# How many cichlids in a 90 gallon tank?



## anythingfishylady1

Hi, I'm sure this has been asked a million times, but i can't find any posts that pertain to my question in particular, so i'm wondering how many african cichlids, not dwarfs, can i put into my 90 gallon tank? I have ten now, because i read that you should have at least ten to spread the aggression around a bit, but they are so beautiful and i would love to have more, so how many? thanks for looking!









my babies


----------



## bearded lab

If you are talking about mbuna, which is what the species in your picture are, I'd say 18-24. Bear in mind that this is a rough estimation in every sense of the word, and if you are going to have demasoni (which is the blue one in your pic, and considered by many to be dwarfs, so you may not be keeping them), then more than that. I completely understand that you need at least a general number, just please know that it is not exact and depends on many factors such as water changes, feeding, filtration, etc.


----------



## 702Cichlid

What are the dimensions of your 90? That will really make all the difference as footprint is more important than total volume.


----------



## shaguars7

well i am sure the 90 will be 48x18x24 .... i think it will depend if you plan on having all different fish and also how aggressive they will all be. I know auratus which is in that pic is never mentioned to be a pushover.


----------



## anythingfishylady1

OK, Shags demensions are correct, i have two emperor 400 filters, and weekly 25% changes. I didn't know that the demasoni's were dwarf's!! but after a little research it looks like some people do consider them as such! so if i have to i will move the two i have into another tank. The mbuna's are the one's i am interested in. I've actually been wanting to add some of the red top guys, and 'bearded lab' your number is great! A general guestimate is perfect, i just don't want to have so many that people will tell me that i am keeping an irresponsible number of them in one tank. So i'll probably go with the lower side of the estimate and stick with 19-20. thank you


----------



## anythingfishylady1

Here is a tentative list of my current cichlids, if you have any suggestions about what i should add

3 albino socolofi 2 male 1 female
2 cobalt blue's (mbuna) 1 male 1 female (i think)
2 Demasoni's 1 male 1 female
3 Auratus's 2 female 1 male

gender is tentative, i did vent them all, but i am new to it and was terrified to hurt them. But I am about 80% sure that I have them right.

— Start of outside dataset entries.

/-- The snapshot address is stored and SNAP_BAD says whether it is a live counter's. An event packet queues the records that wait, up to
16, at a linked Inlet's return lane, as one packet with the module's address, and SEND moves past them; over a link that is down they are
counted in LOST. A LOG_POST of four words gives the writer a part: with room for its record the part waits in the queue, without it the
record is dropped and counted. A staged gamma half is dropped. -/
def Obligations.SnapshotsAndLogs : Prop :=
  (∀ (v : Word) (s : State), s.on .ctrl = true → Leaves (exec (.snapAddrWrite v) s) fun t =>
    t.reg R.SYS_SNAP_ADDR = v ∧ t.flag F.SYS_SNAP_THI_SNAP_BAD = !liveCounters.contains v.toNat ∧
    s.keepsBits t [whole R.SYS_SNAP_ADDR, F.SYS_SNAP_THI_SNAP_BAD] ∧ t = { s with regs := t.regs }) ∧
  (∀ (n : Nat) (s : State), s.on .ctrl = true → s.on .link = true → (s.port 0).tx.gotCredit = true → 16 ≤ s.log.evtHeld →
    s.evtFit s.log.evtHeld (s.fld F.SYS_EVT_RING_SEND) 16 = n → n ≠ 0 → Leaves (exec .eventPacketSend s) fun t =>
      t.fld F.SYS_EVT_RING_SEND = (s.fld F.SYS_EVT_RING_SEND + n) % 256 ∧ t.log.evtHeld = s.log.evtHeld - n ∧
      t.log.evtTimes = s.log.evtTimes.drop n ∧ t.mem = s.mem ∧
      (s.pLinked 0 = true → (t.port 0).tx.queue = (s.port 0).tx.queue ++ [outPkt tEvent s.address 0
          (((List.range n).map fun k => s.bytes (evtAddr (s.fld F.SYS_EVT_RING_SEND + k)) 16).flatten) true none] ∧
        s.keepsBits t [F.SYS_EVT_RING_SEND]) ∧
      (s.pLinked 0 = false → (t.port 0).tx = (s.port 0).tx ∧ s.keepsBits t [F.SYS_EVT_RING_SEND, F.PORT_DROP_LOST 0])) ∧
  (∀ (w0 w1 w2 w3 : Word) (bs : List Byte) (s : State), s.on .ctrl = true → s.log.logStage.length ≤ 4 →
    bs = ([w0, w1, w2, w3].map fun w => leBytes 4 w.toNat).flatten →
    exec (.logPost w0 w1 w2 w3) s =
      .next (State.postFirmwarePart { s with log := { s.log with logStage := [w0, w1, w2, w3] } } bs) ∧
    (s.ringRuns = true → byteAt bs 2 % 4 = 0 →
      (s.log.logQ.length + byteAt bs 2 / 4 % 4 + 1 ≤ 32 → Leaves (exec (.logPost w0 w1 w2 w3) s) fun t =>
        t.log.logQ = s.log.logQ ++ [.part (BitVec.ofNat 8 (byteAt bs 0 % 128 + if s.log.logLost = true then 128 else 0) :: bs.drop 1)
          (decide (byteAt bs 2 / 4 % 4 = 0))] ∧ t.log.logLost = false ∧ t = { s with log := t.log }) ∧
      (32 < s.log.logQ.length + byteAt bs 2 / 4 % 4 + 1 → Leaves (exec (.logPost w0 w1 w2 w3) s) fun t =>
        t.log.logQ = s.log.logQ ∧ t.log.logLost = true ∧
        t.fld F.SYS_LOG_CNT_DROPPED = min (s.fld F.SYS_LOG_CNT_DROPPED + 1) 65535 ∧ s.keepsBits t [F.SYS_LOG_CNT_DROPPED] ∧
        t = { s with regs := t.regs, log := t.log }))) ∧
  (∀ s : State, Leaves (exec .gammaStageDiscard s) fun t => t.mail.gammaStage = none ∧
    t = { s with mail := { s.mail with gammaStage := none } })
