theorem State.takeVideo_good {k : Packet} {id : Nat} (hs : s.Good pq) : Good pq (takeVideo s k id) := by
  unfold takeVideo
  split
  · split
    · exact drain_good (rxRelease_good (good_of_opt ‹_› (consumeVideo_good hs)))
    · refine good_mk ?_
      dsimp only
      exact good_of hs
  · refine good_mk ?_
    dsimp only
    exact good_of hs

theorem State.assign_good {k : Packet} {rid : Nat} (hs : s.Good pq) : Good pq (assign s k rid) := by
  unfold assign
  dsimp only
  split
  · exact rxRelease_good (sendUp_good (setFlag_good (setPort_good hs)))
  · split
    · exact enqueue_good (sendUp_good (setFld_good (setFlag_good (setPort_good hs))))
    · exact rxRelease_good (sendUp_good (sendUp_good (setFld_good (setFlag_good (setPort_good hs)))))

theorem State.defectDown_good {k : Packet} {c : PClass} {cut : Bool} (hs : s.Good pq) : Good pq (defectDown s k c cut) := by
  unfold defectDown
  split
  · split
    exact forwardDown_good (good_of_pair ‹_› (rxTake_good (countUp_good hs)))
  · exact defect_good hs

theorem State.downstream_good {k : Packet} {cut : Bool} (hs : s.Good pq) : Good pq (downstream s k cut) := by
  unfold downstream
  dsimp only
  split
  · exact defect_good hs
  · split
    · exact defectDown_good hs
    · split
      · split
        · exact assign_good (rxTake_good hs)
        · exact defect_good hs
      · split
        · exact forwardDown_good (rxTake_good hs)
        · split
          · exact defectDown_good hs
          · split
            · refine hostCommand_good ?_
              split
              · exact forwardDown_good (rxTake_good hs)
              · exact rxTake_good hs
            · refine takeVideo_good ?_
              split
              · exact forwardDown_good (rxTake_good hs)
              · exact rxTake_good hs

theorem State.upstream_good {k : Packet} (hs : s.Good pq) : Good pq (upstream s k) := by
  unfold upstream
  split
  · exact defect_good hs
  · split
    · exact defect_good hs
    · split
      exact forwardUp_good (good_of_pair ‹_› (rxTake_good hs))

theorem State.receive_good {p : Nat} {k : Packet} (hs : s.Good pq) : Good pq (receive s p k) := by
  unfold receive
  split
  · exact hs
  · split
    · refine countUp_good ?_
      split
      · exact cutAbort_good hs
      · exact hs
    · split
      · exact discardNak_good (countUp_good hs)
      · split
        · exact discardNak_good (cutAbort_good (countUp_good hs))
        · dsimp only
          split
          · split
            · exact downstream_good (acceptSeq_good hs)
            · exact upstream_good (acceptSeq_good hs)
          · split
            · exact askLink_good hs
            · exact discardNak_good hs

theorem State.receiveAs_good {p : Nat} {t : Nat} {op : Option Nat} {k : Packet} (hs : s.Good pq) : Good pq (receiveAs s p t op k) := by
  unfold receiveAs
  dsimp only
  split
  · exact receive_good hs
  · exact hs

theorem State.linkControl_good {p : Nat} {t : Nat} {k : Packet} (hs : s.Good pq) : Good pq (linkControl s p t k).2 := by
  unfold linkControl
  split
  · dsimp only
    exact hs
  · split
    · dsimp only
      exact countUp_good hs
    · split
      · dsimp only
        exact discardNak_good (countUp_good hs)
      · split
        · dsimp only
          exact hs
        · split
          · dsimp only
            exact discardNak_good (countUp_good hs)
          · split
            · dsimp only
              exact countUp_good hs
            · dsimp only
              exact hs

theorem State.exhaust_good {p : Nat} (hs : s.Good pq) : Good pq (exhaust s p) := by
  unfold exhaust
  dsimp only
  split
  · exact failRetrain_good hs
  · exact retrain_good (setPort_good hs)

theorem State.replayFrom_good {p : Nat} {seq : Nat} (hs : s.Good pq) : Good pq (replayFrom s p seq) := by
  unfold replayFrom
  dsimp only
  split
  · exact hs
  · split
    · exact exhaust_good hs
    · exact syncPauses_good (setPort_good hs)

theorem State.leaves_good {p : Nat} {o : OutPkt} (hs : s.Good pq) : Good pq (leaves s p o) := by
  unfold leaves
  dsimp only
  split
  · refine setFlag_good ?_
    refine setFld_good ?_
    split
    · split
      · split
        · exact setFlag_good (rxRelease_good hs)
        · exact rxRelease_good hs
      · split
        · exact setFlag_good (rxRelease_good (countUp_good hs))
        · exact rxRelease_good (countUp_good hs)
    · split
      · split
        · exact setFlag_good hs
        · exact hs
      · split
        · exact setFlag_good (countUp_good hs)
        · exact countUp_good hs
  · split
    · refine rxRelease_good ?_
      split
      · exact hs
      · exact countUp_good hs
    · split
      · exact hs
      · exact countUp_good hs

theorem State.startClass_good {p : Nat} {c : PClass} (hs : s.Good pq) : OptGood pq (startClass s p c) := by
  unfold startClass
  dsimp only
  split
  · exact optGood_none
  · split
    · exact optGood_none
    · exact optGood_some (leaves_good (putWire_good (wrapUp_good (setPort_good hs))))

theorem State.startFirst_good {p : Nat} {x2 : List PClass} (hs : s.Good pq) : OptGood pq (startFirst s p x2) := by
  induction x2 generalizing s p with
  | nil =>
    unfold startFirst
    exact optGood_none
  | cons b t ih =>
    unfold startFirst
    split
    · exact optGood_some (good_of_opt ‹_› (startClass_good hs))
    · exact ih hs

theorem State.markWait_good {p : Nat} {c : PClass} (hs : s.Good pq) : Good pq (markWait s p c) := by
  unfold markWait
  dsimp only
  split
  · exact hs
  · split
    · split
      · exact hs
      · exact countUp_good (setPort_good hs)
    · split
      · split
        · exact hs
        · exact countUp_good (setPort_good hs)
      · exact hs

theorem State.markWaits_good {p : Nat} (hs : s.Good pq) : Good pq (markWaits s p) := by
  unfold markWaits
  exact markWait_good (markWait_good (markWait_good hs))

theorem State.nextPacket_good {p : Nat} (hs : s.Good pq) : OptGood pq (nextPacket s p) := by
  unfold nextPacket
  dsimp only
  split
  · exact optGood_some (putWire_good (setPort_good hs))
  · split
    · split
      · exact optGood_some (setPort_good hs)
      · refine optGood_some ?_
        refine putWire_good ?_
        split
        · exact setPort_good hs
        · exact countUp_good (setPort_good hs)
    · exact startFirst_good hs

theorem State.burstSet_good {p : Nat} {st : Nat} (hs : s.Good pq) : Good pq (burstSet s p st) := by
  unfold burstSet
  dsimp only
  exact putWire_good (setPort_good hs)

theorem State.transmit_good {s0 : State} {p : Nat} (hs0 : s0.Good pq) : Good pq (transmit s0 p) := by
  unfold transmit
  dsimp only
  split
  · exact countUp_good (burstSet_good (setPort_good (markWaits_good hs0)))
  · split
    · split
      · exact putWire_good (setPort_good (markWaits_good hs0))
      · exact setPort_good (good_of_opt ‹_› (nextPacket_good (markWaits_good hs0)))
    · split
      · exact burstSet_good (markWaits_good hs0)
      · exact putWire_good (setPort_good (markWaits_good hs0))

theorem execVideoSeg_good {p : Fin 2} {k : Packet} (hs : s.Good pq) : OutGood pq (execVideoSeg p k s) := by
  unfold execVideoSeg
  exact outGood_next (receiveAs_good hs)

theorem execFrameReady_good {p : Fin 2} {k : Packet} (hs : s.Good pq) : OutGood pq (execFrameReady p k s) := by
  unfold execFrameReady
  exact outGood_next (receiveAs_good hs)

theorem execStreamCfg_good {p : Fin 2} {k : Packet} (hs : s.Good pq) : OutGood pq (execStreamCfg p k s) := by
  unfold execStreamCfg
  exact outGood_next (receiveAs_good hs)

theorem execCtrlReq_good {p : Fin 2} {k : Packet} (hs : s.Good pq) : OutGood pq (execCtrlReq p k s) := by
  unfold execCtrlReq
  exact outGood_next (receiveAs_good hs)

theorem execCtrlRsp_good {p : Fin 2} {k : Packet} (hs : s.Good pq) : OutGood pq (execCtrlRsp p k s) := by
  unfold execCtrlRsp
  exact outGood_next (receiveAs_good hs)

theorem execEnumAssign_good {p : Fin 2} {k : Packet} (hs : s.Good pq) : OutGood pq (execEnumAssign p k s) := by
  unfold execEnumAssign
  exact outGood_next (receiveAs_good hs)

theorem execEnumReply_good {p : Fin 2} {k : Packet} (hs : s.Good pq) : OutGood pq (execEnumReply p k s) := by
  unfold execEnumReply
  exact outGood_next (receiveAs_good hs)

theorem execEnumEnd_good {p : Fin 2} {k : Packet} (hs : s.Good pq) : OutGood pq (execEnumEnd p k s) := by
  unfold execEnumEnd
  exact outGood_next (receiveAs_good hs)

theorem execEvent_good {p : Fin 2} {k : Packet} (hs : s.Good pq) : OutGood pq (execEvent p k s) := by
  unfold execEvent
  exact outGood_next (receiveAs_good hs)

theorem execAck_good {p : Fin 2} {k : Packet} (hs : s.Good pq) : OutGood pq (execAck p k s) := by
  unfold execAck
  split
  split
  · exact outGood_next (good_of_pair ‹_› (linkControl_good hs))
  · dsimp only
    split
    · exact outGood_next (syncPauses_good (setPort_good (good_of_pair ‹_› (linkControl_good hs))))
    · exact outGood_next (good_of_pair ‹_› (linkControl_good hs))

I also think that i should have a higher female to male ratio? but am not sure? I am not interested in breeding them, but i do want them to be happy and not mad at each other all of the time. I've already had to break up the male and female albino.


----------



## bearded lab

I don't think you have nearly enough females in there, and for the demasoni you need at least 12, because of their aggression toward their own species. The auratus are also very aggressive, too, and you might have a problem with 2 male socolofi, unless you have a lot of females. I am not saying your mix wouldn't work, rather that you will need a more experienced person to give you specific advice on the species. That being said, if you add more females to your existing groups, you might be just fine. Best of luck!


----------



## shaguars7

well if you are 80% correct about your venting then what i would do is just get more of what you have. I would get 2 or 3 more socolofi and 3 or 4 more cobalts and the same for the auratus. if you are going to keep demasoni i would get atleast 6 more, but 8 more would be much better. The auratus will be the trouble makers likey in the end with other tankmates...


----------



## anythingfishylady1

that's what i was thinking, more of the same, i bought my guys from the LFS and the people working there were asking ME questions about the fish, so i had no idea of weather or not i was getting a male or a female with any of them besides the obvious auratus. So more of the same, but female. Going to order special from a website this time though, as they seem more able to send a preference of male or female.


----------



## allgoodh

Was wondering the same thing anythingfishylady1


----------